Tahliye Taahhüdünün Geçerlilik Şartları

Tahliye Taahhüdünün Geçerlilik Şartları

Kiracı ve ev sahibi arasındaki anlaşmazlıkların çözümünde önemli bir rol oynayan tahliye taahhüdünün geçerlilik şartlarını ve önemli yasal düzenlemeleri bu yazımızda detaylı bir şekilde ele alıyoruz. Tahliye taahhüdünün ne olduğunu, hangi durumlarda geçerli sayıldığını ve nelere dikkat edilmesi gerektiğini öğrenerek, hak kayıplarının önüne geçebilirsiniz.

Tahliye Taahhüdü Nedir ve Geçerlilik Şartları

Tahliye taahhüdü, kiracının kiraladığı taşınmazı belirli bir tarihte boşaltacağına dair kiraya verene karşı üstlendiği yazılı bir taahhüttür. 6098 sayılı Türk Borçlar Kanunu'nun 352/1. maddesi uyarınca, bu taahhüt özellikle konut ve çatılı işyeri kiralarında önem taşımaktadır.

Tahliye taahhüdünün hukuki niteliği, doktrinde tartışmalı olmakla birlikte, genellikle şarta bağlı bir ikale sözleşmesi olarak kabul edilmektedir. Bu taahhüt, kira sözleşmesinin sona erdirilmesine yönelik tarafların karşılıklı anlaşmasını içerir ve belirli şartların varlığı halinde geçerlilik kazanır.

Geçerlilik Şartları

Tahliye taahhüdünün geçerli olabilmesi için aşağıdaki şartların bir arada bulunması gerekmektedir:

  • Yazılı Şekil: Taahhüdün mutlaka yazılı olarak düzenlenmesi gerekir. Noter onayı zorunlu olmamakla birlikte, ispat kolaylığı açısından önerilmektedir.
  • Kiralananın Tesliminden Sonra Verilmesi: Taahhüt, kiralananın kiracıya tesliminden sonra verilmelidir. Kira sözleşmesiyle aynı anda veya öncesinde verilen taahhütler geçersizdir.
  • Belirli Bir Tahliye Tarihi: Taahhütte, tahliyenin gerçekleşeceği tarih açık ve net bir şekilde belirtilmelidir.
  • Yetkili Kişi Tarafından Verilmesi: Taahhüdün kiracının kendisi veya yetkili temsilcisi tarafından verilmesi şarttır.

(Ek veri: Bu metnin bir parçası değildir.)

-- ==== Sys2Proof/Machine/Operands.lean ====
section
/-!
DEFINITION. Every operand form of the Greune instructions: immediates and the prefix (R166, R167),
data addresses (R169, R175), queue and context operands (R184, R189), and the ownership of R153.
-/

namespace Sys2Proof.Machine

/-- An immediate sign-extended, or the 32-bit value of the prefix (R166, R167). -/
def immSigned (p : Option Nat) (imm : BitVec 16) : Word :=
  match p with
  | some h => BitVec.ofNat 32 (h * 65536 + imm.toNat)
  | none => imm.signExtend 32

/-- An immediate zero-extended, or the 32-bit value of the prefix. -/
def immUnsigned (p : Option Nat) (imm : BitVec 16) : Word :=
  match p with
  | some h => BitVec.ofNat 32 (h * 65536 + imm.toNat)
  | none => imm.zeroExtend 32

/-- The immediate of an ALU opcode: `ADDI` and `SUBI` extend the sign, the shifts use bits [4:0] and
take no prefix, the others extend with zeros (R166, R167). -/
def aluImm (op : AluOp) (p : Option Nat) (imm : BitVec 16) : Word :=
  match op with
  | .add | .sub => immSigned p imm
  | .shl | .shr | .sra => BitVec.ofNat 32 (imm.toNat % 32)
  | _ => immUnsigned p imm

/-- Data address: base plus zero-extended offset, modulo 2^32 (R166, R169). -/
def dataAddr (t : Thread) (ra : BitVec 4) (imm : BitVec 16) : Nat := (gReg t ra + imm.zeroExtend 32).toNat

/-- Descriptor address: ra + 16 × doff (R175, R189). -/
def descAddr (t : Thread) (ra : BitVec 4) (doff : Nat) : Nat := (gReg t ra + BitVec.ofNat 32 (16 * doff)).toNat

/-- Size in bytes of a size code. -/
def sizeOf' (sz : BitVec 2) : Nat := 2 ^ sz.toNat

/-- Context number of rc: bits [13:0] (R175, R184). -/
def ctxOperand (t : Thread) (rc : BitVec 4) : Nat := (gReg t rc).toNat % 16384

/-- Queue of a queue operand: q, or rq bits [5:0] (R189). -/
def queueOperand (t : Thread) (q : BitVec 6) (qreg : Bool) (rq : BitVec 4) : Nat :=
  if qreg then (gReg t rq).toNat % 64 else q.toNat

/-- Owner drawer of a thread, the drawer whose resources it may name (R153). -/
def drawerOf (s : State) (n : Nat) : Option Nat := ownerThread s n

/-- A context number is owned by the thread's drawer. -/
def ownsCtx (s : State) (n c : Nat) : Bool := (ownerCtx s c).isSome && ownerCtx s c == drawerOf s n

/-- A queue is owned, with endpoint `JIG` (R153). -/
def ownsQueue (s : State) (n q : Nat) : Bool :=
  (ownerQueue s q).isSome && ownerQueue s q == drawerOf s n && s.get (F.queueCfgEndpoint q) == 0

/-- A key slot is owned. -/
def ownsKey (s : State) (n k : Nat) : Bool := (ownerKey s k).isSome && ownerKey s k == drawerOf s n

/-- A program event source of the thread's core is assigned to its drawer. -/
def ownsEvt (s : State) (n i : Nat) : Bool :=
  (ownerSource s (112 + 5 * coreOf n + i)).isSome && ownerSource s (112 + 5 * coreOf n + i) == drawerOf s n

/-- A target thread is owned. -/
def ownsThread (s : State) (n m : Nat) : Bool := (ownerThread s m).isSome && ownerThread s m == drawerOf s n

/-- The drawer may issue line actions, or radio actions (`JIG_AIR`, R153). -/
def mayLine (s : State) (n : Nat) : Bool :=
  match drawerOf s n with
  | some d => bitAt (s.get F.jigAirLine) d
  | none => false
def mayRadio (s : State) (n : Nat) : Bool :=
  match drawerOf s n with
  | some d => bitAt (s.get F.jigAirRadio) d
  | none => false

/-- The 128-bit words of a list of bytes, 16 bytes each, least significant byte first. -/
def qwordsOf : Nat → List Byte → List QWord
  | 0, _ => []
  | k + 1, l => BitVec.ofNat 128 (leNat (l.take 16)) :: qwordsOf k (l.drop 16)

end Sys2Proof.Machine
end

Önemli Hususlar ve İstisnai Durumlar

Yargıtay Hukuk Genel Kurulu'nun 28.09.2021 tarih, 2017/975 E. 2021/1108 K. sayılı kararı uyarınca, tahliye taahhüdünde boş bırakılan kısımların sonradan doldurulduğu iddiası durumunda, ispat yükü kiracıya aittir. Bu nedenle, kiracıların taahhüt metnini imzalarken tüm boşlukların doldurulmuş olmasına dikkat etmeleri önem taşır.

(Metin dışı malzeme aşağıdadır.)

-- ==== Sys2Proof/Machine/Queues.lean ====
section
/-!
DEFINITION. Shelf queues (R112 to R128): enabling, disabling, doorbells, pops and the taking of
descriptors by the units; and the commands on event sources (R129 to R133).
-/

namespace Sys2Proof.Machine

/-! ### Enable and disable (R113, R126) -/

/-- An endpoint code allowed in a direction (R112, R113). -/
def endpointOk (h2d : Bool) (ep : Nat) : Bool :=
  if h2d then decide (ep ≤ 4) else ep == 0 || ep == 4 || ep == 5 || ep == 6

/-- Entries of every enabled queue together. -/
def depthsTotal (s : State) : Nat :=
  sumNat ((List.range 64).map fun n => if queueOn s n then queueDepth s n else 0)

/-- Lowest refusal reason of an enable of queue `n`, under the values its registers would hold; 0 for
none (R113). -/
def enableReason (s : State) (n : Nat) : Nat :=
  let dl := s.get (F.queueCfgDepthLog2 n)
  let h2d := s.on (F.queueCfgDir n)
  let ep := s.get (F.queueCfgEndpoint n)
  let p := s.get (F.queueCfgPair n)
  let ci := s.get (F.queueCredCreditInit n)
  if dl < 6 ∨ 12 < dl then 1
  else if 131072 < depthsTotal s + 2 ^ dl then 2
  else if h2d ∧ (ci = 0 ∨ 2 ^ dl < ci) then 3
  else if h2d ∧ 1 ≤ ep ∧ ep ≤ 4 ∧ ¬ (queueOn s p ∧ s.get (F.queueCfgEndpoint p) = 6 ∧
      ownerQueue s p = ownerQueue s n) then 4
  else if ¬ endpointOk h2d ep then 5
  else if s.on (F.queueWmWmEn n) ∧ s.get (F.queueWmHigh n) ≤ s.get (F.queueWmLow n) then 7
  else 0

/-- An enable or disable refused (R113). -/
def refuseEnable (n reason : Nat) (s : State) : State :=
  (s.put (F.queueStatEnableRefused n) 1).put (F.queueStatRefuseReason n) reason

/-- Queue `n` goes into service: its epoch rises and its credit sequence starts again (R112, R122, R126). -/
def enableQueue (n : Nat) (s : State) : State :=
  let q := s.queue n
  let s := s.put (F.queueCfgEnable n) 1
  let s := s.put (F.queueStatActive n) 1
  let s := s.put (F.queueEpochEpoch n) (s.get (F.queueEpochEpoch n) + 1)
  syncQueue (s.setQueue n { q with creditRet := 0, last := ⟨0#128, false⟩, lastStatus := 0#32 }) n

/-- Threads that wait in `DEQ` on a queue return with `FAIL`, cause `QUEUE_OFF` (R191). -/
def wakeDeqOff (q : Nat) (s : State) : State :=
  allThreads.foldl (fun s n =>
    match (s.thr n).wait with
    | .deq p _ _ _ => if p = q then exitWait n (failWith n 0 0x21 s) else s
    | _ => s) s

/-- One credit return of `w` words, and one dropped descriptor: each counts in `QUEUE_DROP_CNT_n` and on
the queue's source (R126, R129). -/
def dropDesc (n : Nat) (s : State) : State :=
  occur (bumpStat (R.queueDropCnt n) fabricOvf s) (152 + n)

/-- Jobs whose completion queue is cleared lose their completion (R107, R109, assumption 10). -/
def orphanPair (n : Nat) (s : State) : State :=
  { s with fab := { s.fab with
      jobs := s.fab.jobs.map fun j => if j.pair = n then { j with pair := 64 } else j } }

/-- Queue `n` leaves service (R126): what it holds is discarded; host-to-device words return as credit. -/
def disableQueue (n : Nat) (s : State) : State :=
  if ¬ queueOn s n then s
  else
    let q := s.queue n
    let s := s.put (F.queueCfgEnable n) 0
    let s := s.put (F.queueStatActive n) 0
    let s :=
      if s.on (F.queueCfgDir n) then
        let w := sumNat (q.sub.map fun d => d.words.length)
        let s := s.setQueue n { q with sub := [] }
        let s := if w = 0 then s else returnCredit s n w
        foldUpto q.sub.length (fun _ s => dropDesc n s) s
      else
        orphanPair n (s.setQueue n { q with chain := [], ring := [], reserved := 0 })
    wakeDeqOff n (syncQueue s n)

/-- A completion entry reserved in queue `n` is free again (R107, R119). -/
def unreserve (n : Nat) (s : State) : State := s.setQueue n { s.queue n with reserved := (s.queue n).reserved - 1 }

/-- Jobs taken from a queue lose their completion (R107). -/
def orphanJobs (n : Nat) (s : State) : State :=
  let s := (s.fab.jobs.filter fun j => j.queue == n && decide (j.pair < 64)).foldl (fun s j => unreserve j.pair s) s
  { s with fab := { s.fab with
      jobs := s.fab.jobs.map fun j => if j.queue = n then { j with pair := 64 } else j } }

/-- Fields of `QUEUE_CFG_n` beside `ENABLE` take what a write gives them while the queue is out of
service (R113). -/
def writeQueueCfg (n : Nat) (v : Word) (be : BitVec 4) (s : State) : State :=
  let old := s.rd (R.queueCfg n)
  let new := beMerge old v be &&& 0x0000FFFE#32
  s.wr (R.queueCfg n) (new ||| (old &&& 1#32))

/-- A write of `QUEUE_CFG_n` by the queue's owner (R113, R126). -/
def queueCfgWrite (n : Nat) (v : Word) (be : BitVec 4) (s : State) : State :=
  if queueOn s n then
    if be.getLsbD 0 ∧ ¬ v.getLsbD 0 then
      if s.get (F.queueCfgEndpoint n) = 6 ∧
          (List.range 64).any (fun m => queueOn s m && s.on (F.queueCfgDir m) &&
            decide (1 ≤ s.get (F.queueCfgEndpoint m)) && decide (s.get (F.queueCfgEndpoint m) ≤ 4) &&
            s.get (F.queueCfgPair m) == n) then refuseEnable n 6 s
      else disableQueue n s
    else s
  else
    let s := writeQueueCfg n v be s
    if be.getLsbD 0 ∧ v.getLsbD 0 then
      if enableReason s n = 0 then enableQueue n s else refuseEnable n (enableReason s n) s
    else s

/-- A write to a resource register goes through the filter of R103: `f` when it is taken, a violation
when it is refused, nothing when it is discarded. -/
def filtered (s : State) (d : Nat) (off : Nat) (f : State → State) : State :=
  match findRow off with
  | none => s
  | some (r, i, _) =>
    match filterWrite s d r i off with
    | .take => f s
    | .drop => s
    | .refuse => violation s d false off true

/-- `QUEUE_ENABLE` (R113): a write of `ENABLE` 1. -/
def execQueueEnable (d : Drawer) (n : Fin 64) (v : Word) (be : BitVec 4) (s : State) : Ans :=
  if be.getLsbD 0 ∧ v.getLsbD 0 then
    .next (filtered s d.val (R.queueCfg n.val) (queueCfgWrite n.val v be))
  else .next s

/-- `QUEUE_DISABLE` (R126): a write of `ENABLE` 0. -/
def execQueueDisable (d : Drawer) (n : Fin 64) (v : Word) (be : BitVec 4) (s : State) : Ans :=
  if be.getLsbD 0 ∧ ¬ v.getLsbD 0 then
    .next (filtered s d.val (R.queueCfg n.val) (queueCfgWrite n.val v be))
  else .next s

/-! ### Doorbell (R116) -/

/-- An access to a queue slot of `QWIN` goes through the filter of R103. -/
def filteredSlot (s : State) (d n off : Nat) (write : Bool) (f : State → State) : State :=
  match filterSlot s d n with
  | .take => f s
  | .drop => s
  | .refuse => violation s d true (256 * n + off) write

/-- The staged descriptor's word `i`. -/
def stageWord (q : Queue) (i : Nat) : QWord :=
  BitVec.ofNat 128 (sumNat ((List.range 4).map fun k =>
    (tabGet (fun _ => 0#32) q.stage (4 * i + k)).toNat * 2 ^ (32 * k)))

/-- A doorbell on queue `n` by its owner (R114, R116). -/
def ring (n : Nat) (s : State) : State :=
  if ¬ s.on (F.queueCfgDir n) then s
  else if ¬ queueOn s n then bumpStat (R.queueDropCnt n) fabricOvf s
  else
    let q := s.queue n
    let w := hdrWords (stageWord q 0)
    if s.get (F.queueCredOutstanding n) + w ≤ s.get (F.queueCredCreditInit n) then
      let d : HDesc := ⟨(List.range w).map fun i => ⟨stageWord q i, false⟩, s.get (F.queueEpochEpoch n)⟩
      let s := s.setQueue n { q with sub := q.sub ++ [d] }
      syncQueue (s.put (F.queueCredOutstanding n) (s.get (F.queueCredOutstanding n) + w)) n
    else dropDesc n (s.put (F.queueStatCreditViol n) 1)

/-- `DOORBELL` (R116): any write to the queue's `DOORBELL`. -/
def execDoorbell (d : Drawer) (n : Fin 64) (_v : Word) (s : State) : Ans :=
  .next (filteredSlot s d.val n.val 0x20 true (ring n.val))

/-! ### Pop (R120 to R122) -/

/-- Status word of a popped word (R121). -/
def popStatus (d : QDesc) (w : QWordP) (level : Nat) : Word :=
  BitVec.ofNat 32 (1 + 4 * b2n w.poison + 8 * (d.prio % 4) + 32 * (d.popped % 4) +
    128 * b2n (d.words.length == 1) + 256 * (d.epoch % 16) + 65536 * (level % 8192))

/-- Status of a read that found nothing readable (R122): `UNDERRUN`, the last word's `POISON`, the
present level and the other fields as last latched. -/
def underStatus (q : Queue) : Word :=
  BitVec.ofNat 32 (putBits (putBits (putBits q.lastStatus.toNat 1 0 2) 2 2 (b2n q.last.poison)) 28 16
    (queueLevel q))

/-- The pop of a device-to-host queue: the first readable descriptor in chain order gives its next word
and, once begun, stands at the front (R120); none readable: an underrun (R122). -/
def popQueue (n : Nat) (s : State) : State :=
  let q := s.queue n
  match findFirst (fun d => atOrBefore d.ready s.tbCopy) q.chain with
  | none =>
    bumpStat (R.queueUnderCnt n) fabricOvf (s.setQueue n { q with lastStatus := underStatus q })
  | some d =>
    match d.words with
    | [] => s
    | w :: ws =>
      let rest := dropFirst (fun x => x == d) q.chain
      let chain := if ws.isEmpty then rest else { d with words := ws, popped := d.popped + 1 } :: rest
      let q := refill s.tbCopy (q.ring.length + 1) { q with chain := chain }
      let q := { q with last := w, lastStatus := popStatus d w (queueLevel q) }
      let s := s.setQueue n q
      let s := if w.poison then s.put (F.queueStatPoisonSeen n) 1 else s
      syncQueue s n

/-- What a read of the read port of queue `n` returns: the latched word and its status (R121); zero on
a host-to-device queue (R114). -/
def portOut (s : State) (d n : Nat) : Out :=
  if s.on (F.queueCfgDir n) then .pop d n 0#128 0#32
  else .pop d n (s.queue n).last.word (s.queue n).lastStatus

/-- A read of slot bytes from `first` of queue `n`: byte 0 pops (R121); a poisoned word is noted for the drawer
(R472). -/
def readPort (d n first : Nat) (s : State) : State :=
  let s := if first = 0 ∧ ¬ s.on (F.queueCfgDir n) then popQueue n s else s
  let s := if first < 16 ∧ ¬ s.on (F.queueCfgDir n) ∧ (s.queue n).last.poison then poisonRead d 1 (256 * n + first) s else s
  s.emit (portOut s d n)

/-- `QUEUE_POP` (R121): a read of bytes of `QR_ENTRY` and `QR_STATUS`; refused, it reads zero (R103). -/
def execQueuePop (d : Drawer) (n : Fin 64) (first last : Fin 20) (s : State) : Ans :=
  if last.val < first.val then .next s
  else
    match filterSlot s d.val n.val with
    | .take => .next (readPort d.val n.val first.val s)
    | .drop => .next (s.emit (.pop d.val n.val 0#128 0#32))
    | .refuse =>
      .next ((violation s d.val true (256 * n.val + first.val) false).emit (.pop d.val n.val 0#128 0#32))

/-! ### Units take descriptors (R119, R123) -/

/-- Endpoint code of a unit (R112). -/
def unitCode : QUnit → Nat
  | .storage => 1 | .cipher => 2 | .pager => 3 | .serial => 4

/-- A queue whose front descriptor a unit may take now: enabled, of the unit, its `PAIR` queue in service with room
for the completion (R119). -/
def takable (s : State) (u : QUnit) (n : Nat) : Bool :=
  queueOn s n && s.on (F.queueCfgDir n) && s.get (F.queueCfgEndpoint n) == unitCode u &&
    !(s.queue n).sub.isEmpty && (ownerQueue s n).isSome && queueOn s (s.get (F.queueCfgPair n)) &&
    decide (0 < queueRoom s (s.get (F.queueCfgPair n)))

/-- The next queue in round-robin order after the one the unit served last (R119). -/
def nextTake (s : State) (u : QUnit) : Option Nat :=
  let last := tabGet (fun _ => 63) s.fab.turn (unitCode u)
  findFirst (takable s u) ((List.range 64).map fun i => (last + 1 + i) % 64)

/-- A unit takes the front descriptor of queue `n`: one completion entry is reserved; a poisoned
descriptor is not executed (R119, R123). -/
def takeFrom (u : QUnit) (n : Nat) (s : State) : State :=
  match (s.queue n).sub with
  | [] => s
  | h :: rest =>
    let q := s.queue n
    let pair := s.get (F.queueCfgPair n)
    let bad := h.words.any fun w => w.poison
    let j : Job := ⟨s.fab.nextJob, u, (ownerQueue s n).getD 0, n, pair, h.epoch, h.words, 0, 0, 0#64, []⟩
    let s := syncQueue (s.setQueue n { q with sub := rest }) n
    let p := s.queue pair
    let s := s.setQueue pair { p with reserved := p.reserved + 1 }
    let s := { s with fab := { s.fab with
      jobs := s.fab.jobs ++ [j], nextJob := s.fab.nextJob + 1,
      turn := tabSet (fun _ => 63) s.fab.turn (unitCode u) n } }
    if bad then completeJob (s.put (F.queueStatPoisonSeen n) 1) { j with status := 1 } else s

/-! ### Event sources (R129 to R133) -/

/-- `EVENT_TIMER_EXPIRE` (R131): the timer of a counting source ends and the source fires. -/
def execEventTimerExpire (src : Fin 288) (s : State) : Ans :=
  match (s.evt src.val).timer with
  | some t => .next (fire (s.passTo t) src.val)
  | none => .next s

/-- A write of `EVT_ROUTE_n` by the source's owner (R130, R131). -/
def evtRouteWrite (d n : Nat) (v : Word) (be : BitVec 4) (s : State) : State :=
  let new := beMerge (s.rd (R.evtRoute n)) v be
  if new.getLsbD 9 ∧ ownerPin s (bitsOf new.toNat 8 6) ≠ some d then
    violation s d false (R.evtRoute n) true
  else
    let s := s.wrTyped (R.evtRoute n) v be
    if new.getLsbD 10 then s else s.setEvt n evtZero

/-- `EVT_ROUTE_WRITE` (R130). -/
def execEvtRouteWrite (d : Drawer) (src : Fin 288) (v : Word) (be : BitVec 4) (s : State) : Ans :=
  .next (filtered s d.val (R.evtRoute src.val) (evtRouteWrite d.val src.val v be))

/-- Sources of word `w` of `EVT_PEND` that drawer `d` owns, as bits (R132). -/
def pendMask (s : State) (d w : Nat) : Word :=
  BitVec.ofNat 32 (sumNat ((List.range 32).map fun b =>
    if ownerSource s (32 * w + b) = some d then 2 ^ b else 0))

/-- `EVT_PEND_CLEAR` (R132, R133): pending bits of the drawer's own sources clear; the pins are
`irqPin`. -/
def execEvtPendClear (d : Drawer) (w : Fin 9) (v : Word) (be : BitVec 4) (s : State) : Ans :=
  if ¬ reachesAll s d.val then .next s
  else .next (s.wr (R.evtPend w.val)
    (s.rd (R.evtPend w.val) &&& ~~~(v &&& byteMask be &&& pendMask s d.val w.val)))

/-- A vector's mask is cleared; a message pending behind it is sent (R132). -/
def unmaskVector (d vec : Nat) (s : State) : State :=
  let m := msixOf s d vec
  let s := setMsix s d vec { m with masked := false, pba := false }
  if m.pba ∧ isPcie s d ∧ bitAt (msixCtl s d) 1 ∧ ¬ bitAt (msixCtl s d) 0 then
    s.emit (.msix d vec (m.addrHi ++ m.addrLo) m.data)
  else setMsix s d vec { m with masked := false }

/-- `MSIX_UNMASK` (R132). -/
def execMsixUnmask (d : Drawer) (vec : Fin 64) (s : State) : Ans :=
  if ¬ isPcie s d.val ∨ ¬ reachesAll s d.val then .next s else .next (unmaskVector d.val vec.val s)

end Sys2Proof.Machine
end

Tahliye taahhüdü, şarta bağlı olarak da verilebilir. Örneğin, kiracının iş değişikliği veya taşınma gibi belirli bir olayın gerçekleşmesi halinde tahliye edeceğine dair taahhütte bulunması mümkündür. Bu durumda, şartın gerçekleşmesi ile taahhüt hüküm ve sonuçlarını doğurmaya başlar.

Taahhüdün geçerliliği için noter onayı zorunlu olmamakla birlikte, uygulamada yaşanabilecek imza inkarı gibi sorunların önüne geçmek için noter onaylı düzenlenmesi tavsiye edilmektedir. Ayrıca, taahhüdün içeriğinin açık ve anlaşılır olması, tarafların haklarını ve yükümlülüklerini net bir şekilde ortaya koyması bakımından önemlidir.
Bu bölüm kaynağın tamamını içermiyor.